§ **EXERCISE DETAILS**:
Return exactly the lines of the records below, starting at the line that contains "def saveEn (c" and ending at the line that contains "if permanentCause cause then", with both of those lines kept.

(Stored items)
-- ==== Sys2Proof/Machine/Repair.lean ====
section
/-! DEFINITION. Repair in service: tile faults, spares, partners and unbacked numbers (R527 to R535). -/

namespace Sys2Proof.Machine

/-! ### Numbers and tiles -/

/-- Row of a physical tile in its quadrant (R522). -/
def rowOfTile (p : Nat) : Nat := p % 56 / 4

/-- Numbers that a tile carries: first the one that runs nothing but itself, then the one carried as partner. -/
def Tile.numbers (x : Tile) : List Nat := [x.logical.toNat, x.second.toNat].filter (· ≠ 127)

/-- Descriptors placed on a number. -/
def placedOn (c : Chip) (t : Nat) : List Entry := c.ory.entries.filter fun e => e.tile = t

/-- The SRAM window of a number (R106). -/
def sramOf (t : Nat) : Nat := sramBase + 0x400000 * t

/-- Takes the cells of [a, a + n) out of a map and puts those of [b, b + n) there. -/
def copyCells {α : Type} [DecidableEq α] (z : α) (b a n : Nat) (m : FMap α) : FMap α :=
  (m.filter fun x => decide (b ≤ x.1) && decide (x.1 < b + n)).foldl (fun r x => fset z r (a + (x.1 - b)) x.2) (fclear m a (a + n))

/-- Copies bytes and poison between two ranges of cells; poisoned HBM words that it reads are recorded, and flipped bits
corrected (R344, R346). -/
def copyRange (b a n : Nat) (c0 : Chip) : Chip :=
  let here (k : Nat) : Bool := decide (b / 16 ≤ k) && decide (k < (b + n) / 16)
  let c := ((c0.upsets.map (·.1)).filter here).foldl (fun c k => meet (16 * k) 16 c) c0
  let c := ((c.poison.map (·.1)).filter here).foldl (fun c k => recordUe (16 * k) c) c
  { c with mem := copyCells 0 b a n c.mem, poison := copyCells false (b / 16) (a / 16) (n / 16) c.poison
           upsets := fclear c.upsets (a / 16) ((a + n) / 16) }

/-- Clears a range of cells to zero, with valid check bits and no seals. -/
def clearRange (a n : Nat) (c : Chip) : Chip :=
  { c with
    mem := fclear c.mem a (a + n)
    poison := fclear c.poison (a / 16) ((a + n) / 16)
    upsets := fclear c.upsets (a / 16) ((a + n) / 16)
    seals := fclear c.seals (a / 256) ((a + n) / 256) }

def clearSram (t : Nat) (c : Chip) : Chip := clearRange (sramOf t) 0x400000 c

/-- TIL_SAVE_BASE: base and enable. -/
def saveAt (c : Chip) : Nat := bitsOf c.til.saveBase.toNat 22 26 * 2 ^ 22
def saveEn (c : Chip) : Bool := c.til.saveBase.getLsbD 0

/-- A number's save slot (R532). -/
def saveSlot (c : Chip) (t : Nat) : Nat := saveAt c + 0x400000 * t

/-- A partner saves its SRAM to a number's slot, or loads it. -/
def saveSram (t : Nat) (c : Chip) : Chip := copyRange (sramOf t) (saveSlot c t) 0x400000 c
def loadSram (t : Nat) (c : Chip) : Chip := copyRange (saveSlot c t) (sramOf t) 0x400000 c

/-! ### Faults (R527) -/

/-- Shows a fault in TIL_FAULT. -/
def showFault (m : Mgt) (p cause : Nat) (c : Chip) : Chip :=
  c.setTile p { c.tile p with faultCause := .ofNat 8 cause, faultStamp := .ofNat 48 (m.counter (p / 56)).toNat }

/-- Nothing of a stopped operation is left in a tile's SRAM and array. -/
def clearInPlace (p : Nat) (c : Chip) : Chip := c.setTile p { c.tile p with inPlace := [] }

/-- R528 step 1 for a number: its started descriptors stop with their records, cause 1; those that wait to restart get the
cause as well. -/
def stopNumber (t : Nat) (c : Chip) : Chip :=
  (placedOn c t).foldl (fun c e0 =>
    let e := curEntry c e0
    match e.phase with
    | .started => stopEntry false true e c
    | .stopped => setEntry (forget e) (writeRecord e false true c)
    | _ => c) c

/-- Whether causes retire a tile for good (R527). -/
def permanentCause (cause : Nat) : Bool := cause = 6 || cause = 7

/-- A tile leaves service: its retirement record is queued where the cause is permanent (R528 step 6). -/
def retireTile (m : Mgt) (p cause : Nat) (c : Chip) : Chip :=
  let x := c.tile p
  let c := c.setTile p { x with logical := 127, second := 127, running := 127, role := 2, cause := .ofNat 8 cause }
  if permanentCause cause then
    let (ok, c) := queueRec m (p / 56) 2 (toBytes 1 p ++ toBytes 1 cause) c
    c.setTile p { c.tile p with permanent := ok }
  else c

/-- A fault that takes a tile out of service: a spare leaves at once, a tile with numbers waits for its remap (R530). -/
def tileFault (m : Mgt) (p cause : Nat) (c : Chip) : Chip :=
  let x := c.tile p
  if x.role.toNat = 2 || faulted c p then c else
  let c := clearInPlace p (showFault m p cause c)
  if x.role.toNat = 1 then retireTile m p cause c
  else
    let c := x.numbers.foldl (fun c t => stopNumber t c) c
    if p < 56 then { c with til := { c.til with pending0 := c.til.pending0 ++ [p] } }
    else { c with til := { c.til with pending1 := c.til.pending1 ++ [p] } }

/-- Whether the tiles serve: Ready was reached and power has not been lost. -/
def inService (m : Mgt) : Bool := m.ready && !m.failed

/-- The eight physical tiles of a band, rising. -/
def tilesOfBand (b : Nat) : List Nat := (List.range 112).filter fun p => bandOf p = b

/-- A band fault (R527): every tile of the band, serving and spare. -/
def bandFault (m : Mgt) (b : Nat) (c : Chip) : Chip := (tilesOfBand b).foldl (fun c p => tileFault m p 8 c) c

/-- 144-bit words of a tile's SRAM, and words that may prove uncorrectable in all: behind the SRAM's come those of the two
halves of the stationary register, of 32 KiB each, and of the weight FIFO's 64 vectors (R107, R112, R124; log entry 81). -/
def sramWords : Nat := 0x40000
def tileWords : Nat := sramWords + 4096 + 1024

/-- TILE_UNCORRECTABLE (R527): the first word of a power cycle is rewritten as zero and its operation restarts on the tile;
the second retires the tile. What the register and the FIFO hold is loaded again by the restart. -/
def tileUncorrectable (m : Mgt) (p word : Nat) (c : Chip) : Chip :=
  let x := c.tile p
  if x.role.toNat = 2 || faulted c p then c
  else if x.ueSeen then tileFault m p 7 c
  else
    let c := clearInPlace p (showFault m p 9 (c.setTile p { x with ueSeen := true }))
    let t := if x.role.toNat = 3 then x.running.toNat else x.logical.toNat
    let c := if t = 127 then c else
      let c := stopNumber t c
      let a := sramOf t + 16 * word
      if word < sramWords then setPoison a false (writeBytes a (List.replicate 16 0) c) else c
    faultRec m (p / 56) 0 9 p c

/-! ### Remap (R528, R530, R531, R534) -/

/-- TIL_REMAP_GEN counts one more. -/
def countRemap (c : Chip) : Chip := { c with til := { c.til with remapGen := ctrAdd c.til.remapGen 1 } }

/-- The spare of a number's quadrant with the lowest row. -/
def spareFor (c : Chip) (t : Nat) : Option Nat := (quadTiles (t / 12)).find? fun p => (c.tile p).role.toNat = 1

/-- The partner of a number that lacks backing: of the tiles of its quadrant that carry one number, the nearest to row `r`,
the lower of two that are equally near (R531). -/
def partnerFor (c : Chip) (t r : Nat) : Option Nat :=
  let near (p : Nat) : Nat := if rowOfTile p < r then r - rowOfTile p else rowOfTile p - r
  ((quadTiles (t / 12)).filter fun p => (c.tile p).role.toNat = 0 && !faulted c p).foldl (fun best p =>
    match best with
    | none => some p
    | some q => if near p < near q then some p else some q) none

/-- A spare takes a number, its SRAM cleared; its band is asked to run. -/
def adoptSpare (t s : Nat) (d : Dev) : Dev :=
  let d := d.mapChip fun c =>
    let c := clearSram t c
    countRemap (c.setTile s { c.tile s with logical := .ofNat 7 t, running := .ofNat 7 t, role := 0, inPlace := [] })
  let b := bandOf s
  if (d.band b).state = 3 then d else d.setBand b { d.band b with waking := true }

/-- A partner takes a second number: it stops its own, saves its SRAM and clears it (R531). -/
def adoptPartner (t p : Nat) (c : Chip) : Chip :=
  let own := (c.tile p).logical.toNat
  let c := (placedOn c own).foldl (fun c e => let e := curEntry c e; if e.phase = .started then stopEntry false false e c else c) c
  let c := clearInPlace p (clearSram t (saveSram own c))
  countRemap (c.setTile p { c.tile p with second := .ofNat 7 t, running := .ofNat 7 t, role := 3 })

/-- A number without backing: what had started ends with PREEMPTED and what had not with ACCESS (R534). -/
def unback (t : Nat) (c : Chip) : Chip :=
  let c := (placedOn c t).foldl (fun c e0 =>
    let e := curEntry c e0
    match e.phase with
    | .started | .stopped => preemptEntry false true e c
    | .arming | .armed => dropRequests e.id (setEntry { e with phase := .done, status := 0x0E, tile := 127, holds := false, asked := false } c)
    | .done => c) c
  { c with til := { c.til with unbacked := sortBy id (c.til.unbacked ++ [t]) } }

/-- A number that has lost row `r` finds a spare, a partner, or none. -/
def rebackNumber (r : Nat) (d : Dev) (t : Nat) : Dev :=
  match spareFor d.chip t with
  | some s => adoptSpare t s d
  | none =>
    match (if saveEn d.chip then partnerFor d.chip t r else none) with
    | some p => d.mapChip (adoptPartner t p)
    | none => d.mapChip (unback t)

/-- TILE_REMAP of a faulted tile. -/
def remapTile (p : Nat) (d : Dev) : Dev :=
  let x := d.chip.tile p
  let cause := x.faultCause.toNat
  let d := d.mapChip fun c => c.setTile p { c.tile p with logical := 127, second := 127, running := 127, role := 2, cause := .ofNat 8 cause }
  let d := x.numbers.foldl (rebackNumber (rowOfTile p)) d
  d.mapChip (retireTile d.mgt p cause)

/-- The oldest remap of a die (R530). -/
def tileRemap (die : Nat) (d : Dev) : Dev :=
  let til := d.chip.til
  match if die = 0 then til.pending0 else til.pending1 with
  | [] => d
  | p :: rest =>
    let til := if die = 0 then { til with pending0 := rest } else { til with pending1 := rest }
    remapTile p { d with chip := { d.chip with til := til } }

/-- Every remap that waits on a die, in its order. -/
def remapAll (die : Nat) : Nat → Dev → Dev
  | 0, d => d
  | n + 1, d => remapAll die n (tileRemap die d)

/-! ### Partners (R533, R535) -/

/-- PARTNER_SWITCH: to the other number, when it has a descriptor ready or the current one has none. -/
def partnerSwitch (p : Nat) (c : Chip) : Chip :=
  let x := c.tile p
  let cur := x.running.toNat
  let other := if cur = x.logical.toNat then x.second.toNat else x.logical.toNat
  let ready (t : Nat) : Bool := (placedOn c t).any (readyOff c)
  let busy := (placedOn c cur).any fun e => e.phase == .started
  if x.role.toNat ≠ 3 || faulted c p || !(ready other || !(ready cur || busy)) then c else
  let c := (placedOn c cur).foldl (fun c e => let e := curEntry c e; if e.phase = .started then stopEntry false false e c else c) c
  if (placedOn c cur).any fun e => e.phase == .started then c
  else
    let c := loadSram other (saveSram cur c)
    c.setTile p { c.tile p with running := .ofNat 7 other, inPlace := [] }

/-- TIL_SAVE_BASE_WRITE (R534, R535): with enable, unbacked numbers get partners in ascending order. -/
def saveBaseWrite (v : W64) (c : Chip) : Chip :=
  let base := bitsOf v.toNat 22 26 * 2 ^ 22
  let en := v.getLsbD 0
  if (List.range 112).any (fun p => (c.tile p).role.toNat = 3) || (en && decide (hbmTop < base + 0x18000000)) then c else
  let c := { c with til := { c.til with saveBase := .ofNat 64 (base + b2n en) } }
  if !en then c else
  c.til.unbacked.foldl (fun c t =>
    match partnerFor c t (t % 12) with
    | some p =>
      let c := adoptPartner t p c
      { c with til := { c.til with unbacked := c.til.unbacked.erase t } }
    | none => c) c

/-! ### The commands -/

/-- CORE_WATCHDOG (R527). -/
def execCoreWatchdog (ptile : Nat) (s : State) : Host.Outcome State Fault Refusal :=
  onTile ptile (fun d => if inService d.mgt then d.mapChip (tileFault d.mgt ptile 6) else d) s

/-- BAND_WATCHDOG (R527). -/
def execBandWatchdog (band : Nat) (s : State) : Host.Outcome State Fault Refusal :=
  onBand band (fun d => if inService d.mgt then d.mapChip (bandFault d.mgt band) else d) s

/-- RAIL_OUT_OF_REGULATION (R608). -/
def execRailOutOfRegulation (band : Nat) (s : State) : Host.Outcome State Fault Refusal :=
  onBand band (fun d => if inService d.mgt then d.mapChip (bandFault d.mgt band) else d) s

def execTileUncorrectable (ptile word : Nat) (s : State) : Host.Outcome State Fault Refusal :=
  onTile ptile (fun d => if inService d.mgt && word < tileWords then d.mapChip (tileUncorrectable d.mgt ptile word) else d) s

def execTileRemap (die : BitVec 1) (s : State) : Host.Outcome State Fault Refusal :=
  onDev (fun d => if inService d.mgt then tileRemap die.toNat d else d) s

def execPartnerSwitch (ptile : Nat) (s : State) : Host.Outcome State Fault Refusal :=
  onTile ptile (fun d => if inService d.mgt then d.mapChip (partnerSwitch ptile) else d) s

def execTilSaveBaseWrite (value : W64) (s : State) : Host.Outcome State Fault Refusal :=
  onChip (fun m => whenReady m (saveBaseWrite value)) s

end Sys2Proof.Machine
end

§ **SOLUTION TO THE EXERCISE**:
def saveEn (c : Chip) : Bool := c.til.saveBase.getLsbD 0

/-- A number's save slot (R532). -/
def saveSlot (c : Chip) (t : Nat) : Nat := saveAt c + 0x400000 * t

/-- A partner saves its SRAM to a number's slot, or loads it. -/
def saveSram (t : Nat) (c : Chip) : Chip := copyRange (sramOf t) (saveSlot c t) 0x400000 c
def loadSram (t : Nat) (c : Chip) : Chip := copyRange (saveSlot c t) (sramOf t) 0x400000 c

/-! ### Faults (R527) -/

/-- Shows a fault in TIL_FAULT. -/
def showFault (m : Mgt) (p cause : Nat) (c : Chip) : Chip :=
  c.setTile p { c.tile p with faultCause := .ofNat 8 cause, faultStamp := .ofNat 48 (m.counter (p / 56)).toNat }

/-- Nothing of a stopped operation is left in a tile's SRAM and array. -/
def clearInPlace (p : Nat) (c : Chip) : Chip := c.setTile p { c.tile p with inPlace := [] }

/-- R528 step 1 for a number: its started descriptors stop with their records, cause 1; those that wait to restart get the
cause as well. -/
def stopNumber (t : Nat) (c : Chip) : Chip :=
  (placedOn c t).foldl (fun c e0 =>
    let e := curEntry c e0
    match e.phase with
    | .started => stopEntry false true e c
    | .stopped => setEntry (forget e) (writeRecord e false true c)
    | _ => c) c

/-- Whether causes retire a tile for good (R527). -/
def permanentCause (cause : Nat) : Bool := cause = 6 || cause = 7

/-- A tile leaves service: its retirement record is queued where the cause is permanent (R528 step 6). -/
def retireTile (m : Mgt) (p cause : Nat) (c : Chip) : Chip :=
  let x := c.tile p
  let c := c.setTile p { x with logical := 127, second := 127, running := 127, role := 2, cause := .ofNat 8 cause }
  if permanentCause cause then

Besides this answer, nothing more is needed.